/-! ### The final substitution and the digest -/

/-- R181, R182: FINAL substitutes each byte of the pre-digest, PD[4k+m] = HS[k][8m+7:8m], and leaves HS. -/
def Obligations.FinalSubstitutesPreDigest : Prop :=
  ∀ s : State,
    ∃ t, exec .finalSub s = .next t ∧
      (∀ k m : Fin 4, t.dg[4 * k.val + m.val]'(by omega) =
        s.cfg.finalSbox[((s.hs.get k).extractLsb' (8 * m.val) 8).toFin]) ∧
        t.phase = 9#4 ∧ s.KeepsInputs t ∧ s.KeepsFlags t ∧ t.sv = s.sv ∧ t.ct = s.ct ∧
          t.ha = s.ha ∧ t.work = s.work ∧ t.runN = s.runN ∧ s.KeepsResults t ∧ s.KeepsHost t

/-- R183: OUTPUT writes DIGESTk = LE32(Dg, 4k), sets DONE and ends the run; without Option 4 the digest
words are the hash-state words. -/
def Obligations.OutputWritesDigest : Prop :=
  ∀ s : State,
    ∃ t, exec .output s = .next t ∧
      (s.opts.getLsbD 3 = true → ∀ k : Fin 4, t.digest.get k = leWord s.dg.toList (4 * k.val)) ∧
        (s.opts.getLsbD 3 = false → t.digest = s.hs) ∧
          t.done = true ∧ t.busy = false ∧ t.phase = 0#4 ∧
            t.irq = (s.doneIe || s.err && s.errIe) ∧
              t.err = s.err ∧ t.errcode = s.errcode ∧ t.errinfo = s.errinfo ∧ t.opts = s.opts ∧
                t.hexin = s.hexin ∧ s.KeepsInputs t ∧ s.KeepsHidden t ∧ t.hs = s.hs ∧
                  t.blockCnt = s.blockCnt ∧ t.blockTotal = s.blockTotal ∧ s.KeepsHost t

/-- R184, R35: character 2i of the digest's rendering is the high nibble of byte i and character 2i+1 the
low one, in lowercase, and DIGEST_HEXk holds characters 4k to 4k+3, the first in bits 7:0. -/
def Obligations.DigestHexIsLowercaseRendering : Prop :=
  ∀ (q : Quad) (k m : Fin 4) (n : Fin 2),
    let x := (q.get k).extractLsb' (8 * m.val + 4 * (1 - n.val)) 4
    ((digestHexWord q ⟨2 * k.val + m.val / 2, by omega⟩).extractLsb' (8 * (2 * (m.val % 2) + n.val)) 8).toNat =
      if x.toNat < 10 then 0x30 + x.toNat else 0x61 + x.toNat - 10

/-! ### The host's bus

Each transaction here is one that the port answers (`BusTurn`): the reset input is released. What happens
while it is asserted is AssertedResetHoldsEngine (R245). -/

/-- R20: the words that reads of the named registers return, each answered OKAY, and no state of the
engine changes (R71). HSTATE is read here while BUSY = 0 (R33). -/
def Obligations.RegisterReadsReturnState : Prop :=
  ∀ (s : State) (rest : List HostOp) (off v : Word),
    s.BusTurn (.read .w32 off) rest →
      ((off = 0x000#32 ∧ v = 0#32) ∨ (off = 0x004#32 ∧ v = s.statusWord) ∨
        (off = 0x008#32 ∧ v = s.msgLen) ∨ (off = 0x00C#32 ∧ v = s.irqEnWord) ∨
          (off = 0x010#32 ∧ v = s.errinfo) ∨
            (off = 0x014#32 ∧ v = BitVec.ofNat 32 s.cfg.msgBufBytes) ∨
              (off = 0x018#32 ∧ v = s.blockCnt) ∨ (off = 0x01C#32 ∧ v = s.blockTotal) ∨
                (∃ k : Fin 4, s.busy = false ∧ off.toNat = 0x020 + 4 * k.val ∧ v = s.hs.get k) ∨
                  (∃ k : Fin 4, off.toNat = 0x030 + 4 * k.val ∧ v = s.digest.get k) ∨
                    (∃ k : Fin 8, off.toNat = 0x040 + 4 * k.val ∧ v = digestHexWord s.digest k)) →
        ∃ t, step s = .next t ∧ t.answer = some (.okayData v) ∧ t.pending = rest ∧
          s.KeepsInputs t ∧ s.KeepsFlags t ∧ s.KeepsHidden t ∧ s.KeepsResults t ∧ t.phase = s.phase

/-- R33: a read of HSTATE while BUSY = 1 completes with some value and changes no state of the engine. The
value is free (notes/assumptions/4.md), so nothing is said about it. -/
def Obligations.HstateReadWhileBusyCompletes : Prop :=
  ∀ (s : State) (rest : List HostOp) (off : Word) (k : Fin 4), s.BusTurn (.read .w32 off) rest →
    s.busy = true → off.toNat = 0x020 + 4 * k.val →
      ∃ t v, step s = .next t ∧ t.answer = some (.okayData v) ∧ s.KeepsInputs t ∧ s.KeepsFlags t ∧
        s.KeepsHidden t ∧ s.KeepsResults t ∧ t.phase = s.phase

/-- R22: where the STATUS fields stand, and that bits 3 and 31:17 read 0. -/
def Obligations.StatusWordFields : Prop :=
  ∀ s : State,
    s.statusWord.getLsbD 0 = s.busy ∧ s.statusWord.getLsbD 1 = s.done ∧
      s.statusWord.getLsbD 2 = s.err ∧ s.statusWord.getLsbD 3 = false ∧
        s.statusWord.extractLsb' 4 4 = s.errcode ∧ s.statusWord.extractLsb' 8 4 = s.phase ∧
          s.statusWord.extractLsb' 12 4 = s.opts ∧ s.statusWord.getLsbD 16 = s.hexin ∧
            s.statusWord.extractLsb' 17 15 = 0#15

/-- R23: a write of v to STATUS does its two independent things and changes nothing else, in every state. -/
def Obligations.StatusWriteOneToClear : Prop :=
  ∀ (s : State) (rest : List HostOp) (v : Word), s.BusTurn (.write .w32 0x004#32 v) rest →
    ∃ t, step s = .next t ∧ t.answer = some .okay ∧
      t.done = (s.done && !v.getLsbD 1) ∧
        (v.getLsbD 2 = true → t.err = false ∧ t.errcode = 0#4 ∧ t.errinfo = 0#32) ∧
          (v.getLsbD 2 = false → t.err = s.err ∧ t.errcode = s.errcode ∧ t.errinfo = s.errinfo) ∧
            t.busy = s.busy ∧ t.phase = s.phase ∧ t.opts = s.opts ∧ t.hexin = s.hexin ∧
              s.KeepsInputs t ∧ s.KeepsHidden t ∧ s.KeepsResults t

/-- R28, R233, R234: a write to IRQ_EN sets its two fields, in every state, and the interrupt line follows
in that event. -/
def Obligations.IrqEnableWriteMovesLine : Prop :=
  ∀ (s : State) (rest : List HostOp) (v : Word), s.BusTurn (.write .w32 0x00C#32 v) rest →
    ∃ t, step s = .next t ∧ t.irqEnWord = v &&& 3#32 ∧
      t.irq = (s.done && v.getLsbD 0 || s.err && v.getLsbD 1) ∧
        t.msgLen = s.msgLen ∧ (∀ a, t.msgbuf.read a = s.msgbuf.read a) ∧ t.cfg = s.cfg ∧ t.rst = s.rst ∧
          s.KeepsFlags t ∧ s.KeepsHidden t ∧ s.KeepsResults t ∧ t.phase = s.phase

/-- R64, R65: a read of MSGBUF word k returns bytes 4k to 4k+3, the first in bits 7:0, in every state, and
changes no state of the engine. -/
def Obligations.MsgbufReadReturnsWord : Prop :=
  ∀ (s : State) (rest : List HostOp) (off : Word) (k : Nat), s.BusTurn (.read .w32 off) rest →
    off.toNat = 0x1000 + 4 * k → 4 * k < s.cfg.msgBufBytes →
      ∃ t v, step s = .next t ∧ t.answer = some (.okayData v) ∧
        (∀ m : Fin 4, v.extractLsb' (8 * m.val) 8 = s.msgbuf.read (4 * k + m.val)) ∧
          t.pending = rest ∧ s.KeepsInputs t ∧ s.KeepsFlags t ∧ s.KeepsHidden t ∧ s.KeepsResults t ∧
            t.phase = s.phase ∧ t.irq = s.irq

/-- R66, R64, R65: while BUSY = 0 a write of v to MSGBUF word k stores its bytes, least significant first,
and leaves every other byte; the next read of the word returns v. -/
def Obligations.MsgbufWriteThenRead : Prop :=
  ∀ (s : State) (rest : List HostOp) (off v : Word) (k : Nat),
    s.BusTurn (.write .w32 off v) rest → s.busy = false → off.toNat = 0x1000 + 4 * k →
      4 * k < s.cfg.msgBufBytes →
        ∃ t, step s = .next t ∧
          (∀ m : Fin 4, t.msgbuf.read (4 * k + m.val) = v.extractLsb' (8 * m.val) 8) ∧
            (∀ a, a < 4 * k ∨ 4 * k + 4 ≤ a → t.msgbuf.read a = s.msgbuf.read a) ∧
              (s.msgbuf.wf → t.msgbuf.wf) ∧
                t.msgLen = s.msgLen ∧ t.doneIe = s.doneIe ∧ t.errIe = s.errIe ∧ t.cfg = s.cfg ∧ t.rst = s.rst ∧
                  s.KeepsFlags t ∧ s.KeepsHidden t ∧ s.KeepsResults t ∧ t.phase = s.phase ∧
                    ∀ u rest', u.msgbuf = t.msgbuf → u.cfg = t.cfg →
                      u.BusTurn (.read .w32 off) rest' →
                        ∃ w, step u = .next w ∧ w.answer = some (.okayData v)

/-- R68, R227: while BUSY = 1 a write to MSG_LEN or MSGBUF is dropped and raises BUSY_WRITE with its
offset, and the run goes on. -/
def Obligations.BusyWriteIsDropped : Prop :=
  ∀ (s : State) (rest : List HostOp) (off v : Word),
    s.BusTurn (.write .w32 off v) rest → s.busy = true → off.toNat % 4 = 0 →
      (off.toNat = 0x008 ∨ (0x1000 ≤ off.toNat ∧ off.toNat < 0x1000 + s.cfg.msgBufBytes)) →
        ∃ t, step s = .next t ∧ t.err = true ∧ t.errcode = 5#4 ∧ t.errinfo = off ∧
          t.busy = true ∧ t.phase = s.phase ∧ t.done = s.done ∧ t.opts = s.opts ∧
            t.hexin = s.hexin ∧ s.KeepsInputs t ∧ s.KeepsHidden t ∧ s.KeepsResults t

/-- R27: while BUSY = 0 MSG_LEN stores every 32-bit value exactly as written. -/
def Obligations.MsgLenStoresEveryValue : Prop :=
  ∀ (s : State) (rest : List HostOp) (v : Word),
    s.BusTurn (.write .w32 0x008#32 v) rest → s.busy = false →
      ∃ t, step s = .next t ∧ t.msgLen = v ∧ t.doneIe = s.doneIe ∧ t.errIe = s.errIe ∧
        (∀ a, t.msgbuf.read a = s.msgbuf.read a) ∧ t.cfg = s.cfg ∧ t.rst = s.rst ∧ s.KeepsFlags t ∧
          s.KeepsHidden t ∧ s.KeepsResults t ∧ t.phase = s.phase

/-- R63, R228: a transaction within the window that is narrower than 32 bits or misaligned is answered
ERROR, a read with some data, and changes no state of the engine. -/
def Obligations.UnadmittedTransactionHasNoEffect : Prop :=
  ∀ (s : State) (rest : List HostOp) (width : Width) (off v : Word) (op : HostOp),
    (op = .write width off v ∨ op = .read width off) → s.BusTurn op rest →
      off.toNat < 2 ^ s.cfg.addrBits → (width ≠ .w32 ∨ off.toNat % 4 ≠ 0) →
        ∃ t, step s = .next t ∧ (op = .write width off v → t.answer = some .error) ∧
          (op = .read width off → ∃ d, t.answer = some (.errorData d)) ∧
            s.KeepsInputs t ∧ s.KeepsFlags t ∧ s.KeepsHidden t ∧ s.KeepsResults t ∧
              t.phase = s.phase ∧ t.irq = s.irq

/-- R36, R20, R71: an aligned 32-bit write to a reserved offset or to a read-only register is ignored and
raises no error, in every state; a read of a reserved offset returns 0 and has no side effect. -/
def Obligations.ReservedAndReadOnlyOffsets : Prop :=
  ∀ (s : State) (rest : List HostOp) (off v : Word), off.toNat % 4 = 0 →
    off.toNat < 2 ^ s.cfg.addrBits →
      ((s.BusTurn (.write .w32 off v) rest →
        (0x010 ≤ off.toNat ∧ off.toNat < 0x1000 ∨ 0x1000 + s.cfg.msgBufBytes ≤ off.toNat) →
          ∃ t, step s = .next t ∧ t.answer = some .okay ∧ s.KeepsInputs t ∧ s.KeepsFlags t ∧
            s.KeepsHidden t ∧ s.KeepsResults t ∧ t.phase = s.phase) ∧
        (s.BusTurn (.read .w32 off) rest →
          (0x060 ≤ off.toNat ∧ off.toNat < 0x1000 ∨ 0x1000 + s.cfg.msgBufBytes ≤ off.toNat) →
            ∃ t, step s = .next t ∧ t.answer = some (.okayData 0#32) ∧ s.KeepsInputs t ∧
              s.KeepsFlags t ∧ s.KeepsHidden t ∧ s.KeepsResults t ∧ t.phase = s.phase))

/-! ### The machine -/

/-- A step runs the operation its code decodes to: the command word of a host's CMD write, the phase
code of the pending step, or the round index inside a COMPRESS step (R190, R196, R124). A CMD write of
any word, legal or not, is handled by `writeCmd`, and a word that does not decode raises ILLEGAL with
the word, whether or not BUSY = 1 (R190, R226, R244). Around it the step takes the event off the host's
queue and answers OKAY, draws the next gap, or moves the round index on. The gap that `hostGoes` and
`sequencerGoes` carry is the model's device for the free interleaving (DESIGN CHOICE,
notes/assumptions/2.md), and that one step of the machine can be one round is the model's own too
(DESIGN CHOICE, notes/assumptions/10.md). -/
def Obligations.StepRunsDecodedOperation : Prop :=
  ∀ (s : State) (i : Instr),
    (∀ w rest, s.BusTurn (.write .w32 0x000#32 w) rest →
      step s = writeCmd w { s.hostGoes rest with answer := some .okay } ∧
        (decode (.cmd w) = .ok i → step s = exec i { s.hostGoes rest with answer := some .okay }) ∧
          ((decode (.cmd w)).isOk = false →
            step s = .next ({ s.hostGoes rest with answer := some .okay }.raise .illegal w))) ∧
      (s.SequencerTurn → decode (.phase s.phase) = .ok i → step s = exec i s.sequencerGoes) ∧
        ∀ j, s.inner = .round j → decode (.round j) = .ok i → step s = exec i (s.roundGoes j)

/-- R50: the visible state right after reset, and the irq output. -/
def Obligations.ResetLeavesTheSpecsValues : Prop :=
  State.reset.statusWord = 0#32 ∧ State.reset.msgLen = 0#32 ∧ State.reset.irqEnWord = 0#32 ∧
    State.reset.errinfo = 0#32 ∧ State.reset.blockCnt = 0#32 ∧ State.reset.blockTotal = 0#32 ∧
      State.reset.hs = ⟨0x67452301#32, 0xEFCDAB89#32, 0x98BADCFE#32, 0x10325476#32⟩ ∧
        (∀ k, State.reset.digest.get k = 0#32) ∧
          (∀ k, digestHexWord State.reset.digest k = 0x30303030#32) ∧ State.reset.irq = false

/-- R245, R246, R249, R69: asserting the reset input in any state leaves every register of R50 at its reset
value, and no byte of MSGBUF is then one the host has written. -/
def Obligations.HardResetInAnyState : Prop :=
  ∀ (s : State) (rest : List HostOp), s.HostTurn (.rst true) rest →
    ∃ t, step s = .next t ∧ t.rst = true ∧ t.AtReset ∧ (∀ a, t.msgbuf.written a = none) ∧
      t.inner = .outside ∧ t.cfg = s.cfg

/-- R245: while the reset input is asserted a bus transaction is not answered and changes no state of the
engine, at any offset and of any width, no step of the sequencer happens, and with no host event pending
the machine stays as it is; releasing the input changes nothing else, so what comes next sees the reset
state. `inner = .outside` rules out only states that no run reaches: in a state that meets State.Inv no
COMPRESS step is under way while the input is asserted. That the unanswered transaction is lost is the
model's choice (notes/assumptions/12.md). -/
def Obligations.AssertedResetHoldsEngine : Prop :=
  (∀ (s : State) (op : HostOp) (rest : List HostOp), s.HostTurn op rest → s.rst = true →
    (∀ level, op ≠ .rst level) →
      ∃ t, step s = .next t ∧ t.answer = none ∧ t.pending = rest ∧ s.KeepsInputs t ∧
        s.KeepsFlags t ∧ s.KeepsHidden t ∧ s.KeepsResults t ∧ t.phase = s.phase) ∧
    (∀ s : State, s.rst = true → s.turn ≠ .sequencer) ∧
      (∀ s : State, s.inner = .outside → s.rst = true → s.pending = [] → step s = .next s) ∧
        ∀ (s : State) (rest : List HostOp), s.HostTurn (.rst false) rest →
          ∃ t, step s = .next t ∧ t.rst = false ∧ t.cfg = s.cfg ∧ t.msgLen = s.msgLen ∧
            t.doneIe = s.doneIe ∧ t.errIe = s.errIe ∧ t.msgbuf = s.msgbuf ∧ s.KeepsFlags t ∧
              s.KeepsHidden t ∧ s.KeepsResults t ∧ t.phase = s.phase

==

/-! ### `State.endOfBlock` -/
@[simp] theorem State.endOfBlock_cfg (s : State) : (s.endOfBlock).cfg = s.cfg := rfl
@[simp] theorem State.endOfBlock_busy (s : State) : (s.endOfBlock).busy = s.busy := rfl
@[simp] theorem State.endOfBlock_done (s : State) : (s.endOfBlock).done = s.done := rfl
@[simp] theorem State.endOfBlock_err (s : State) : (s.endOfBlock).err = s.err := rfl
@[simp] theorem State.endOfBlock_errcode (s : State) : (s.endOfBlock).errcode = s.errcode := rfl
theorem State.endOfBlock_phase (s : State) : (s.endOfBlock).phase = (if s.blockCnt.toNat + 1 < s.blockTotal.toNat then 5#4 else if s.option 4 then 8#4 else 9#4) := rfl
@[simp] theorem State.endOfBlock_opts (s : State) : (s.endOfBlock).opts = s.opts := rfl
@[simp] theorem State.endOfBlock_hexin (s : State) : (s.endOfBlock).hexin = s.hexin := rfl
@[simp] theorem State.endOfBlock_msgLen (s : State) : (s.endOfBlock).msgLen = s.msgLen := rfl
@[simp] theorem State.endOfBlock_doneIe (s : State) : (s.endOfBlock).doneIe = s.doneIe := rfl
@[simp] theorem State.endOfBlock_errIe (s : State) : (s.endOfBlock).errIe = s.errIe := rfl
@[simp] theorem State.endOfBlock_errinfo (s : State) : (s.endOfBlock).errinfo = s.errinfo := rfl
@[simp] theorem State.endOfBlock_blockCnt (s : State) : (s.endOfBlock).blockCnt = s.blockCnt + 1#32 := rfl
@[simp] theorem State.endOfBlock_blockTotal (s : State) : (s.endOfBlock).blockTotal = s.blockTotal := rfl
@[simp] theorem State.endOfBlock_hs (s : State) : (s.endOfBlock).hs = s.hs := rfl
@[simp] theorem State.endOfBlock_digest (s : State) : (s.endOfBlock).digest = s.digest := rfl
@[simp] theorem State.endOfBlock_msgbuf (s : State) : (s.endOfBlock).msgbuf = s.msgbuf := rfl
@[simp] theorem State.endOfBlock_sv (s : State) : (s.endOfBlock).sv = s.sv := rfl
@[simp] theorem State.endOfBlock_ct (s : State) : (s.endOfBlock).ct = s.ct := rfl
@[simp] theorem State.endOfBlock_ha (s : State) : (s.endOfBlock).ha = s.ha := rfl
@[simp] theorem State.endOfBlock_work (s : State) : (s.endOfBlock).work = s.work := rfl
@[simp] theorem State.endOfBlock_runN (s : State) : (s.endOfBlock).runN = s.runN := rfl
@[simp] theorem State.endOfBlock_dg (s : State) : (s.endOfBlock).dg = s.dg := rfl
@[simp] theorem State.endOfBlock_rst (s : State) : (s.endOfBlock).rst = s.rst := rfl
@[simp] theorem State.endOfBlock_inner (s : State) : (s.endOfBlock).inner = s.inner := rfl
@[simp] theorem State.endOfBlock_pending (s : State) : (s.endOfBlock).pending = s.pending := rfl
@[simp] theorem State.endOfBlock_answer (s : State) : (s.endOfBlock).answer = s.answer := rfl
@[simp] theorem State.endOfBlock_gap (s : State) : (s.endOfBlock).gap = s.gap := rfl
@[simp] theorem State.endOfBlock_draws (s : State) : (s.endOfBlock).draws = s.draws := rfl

● TRY IT: Look above for the line that contains "def Obligations.StepRunsDecodedOperation : Prop". Starting there, transcribe every line exactly until you have copied the line that contains "t.inner = .outside ∧ t.cfg = s.cfg".

● SOLUTION TO THE EXERCISE:
def Obligations.StepRunsDecodedOperation : Prop :=
  ∀ (s : State) (i : Instr),
    (∀ w rest, s.BusTurn (.write .w32 0x000#32 w) rest →
      step s = writeCmd w { s.hostGoes rest with answer := some .okay } ∧
        (decode (.cmd w) = .ok i → step s = exec i { s.hostGoes rest with answer := some .okay }) ∧
          ((decode (.cmd w)).isOk = false →
            step s = .next ({ s.hostGoes rest with answer := some .okay }.raise .illegal w))) ∧
      (s.SequencerTurn → decode (.phase s.phase) = .ok i → step s = exec i s.sequencerGoes) ∧
        ∀ j, s.inner = .round j → decode (.round j) = .ok i → step s = exec i (s.roundGoes j)

/-- R50: the visible state right after reset, and the irq output. -/
def Obligations.ResetLeavesTheSpecsValues : Prop :=
  State.reset.statusWord = 0#32 ∧ State.reset.msgLen = 0#32 ∧ State.reset.irqEnWord = 0#32 ∧
    State.reset.errinfo = 0#32 ∧ State.reset.blockCnt = 0#32 ∧ State.reset.blockTotal = 0#32 ∧
      State.reset.hs = ⟨0x67452301#32, 0xEFCDAB89#32, 0x98BADCFE#32, 0x10325476#32⟩ ∧
        (∀ k, State.reset.digest.get k = 0#32) ∧
          (∀ k, digestHexWord State.reset.digest k = 0x30303030#32) ∧ State.reset.irq = false

/-- R245, R246, R249, R69: asserting the reset input in any state leaves every register of R50 at its reset
value, and no byte of MSGBUF is then one the host has written. -/
def Obligations.HardResetInAnyState : Prop :=
  ∀ (s : State) (rest : List HostOp), s.HostTurn (.rst true) rest →
    ∃ t, step s = .next t ∧ t.rst = true ∧ t.AtReset ∧ (∀ a, t.msgbuf.written a = none) ∧
      t.inner = .outside ∧ t.cfg = s.cfg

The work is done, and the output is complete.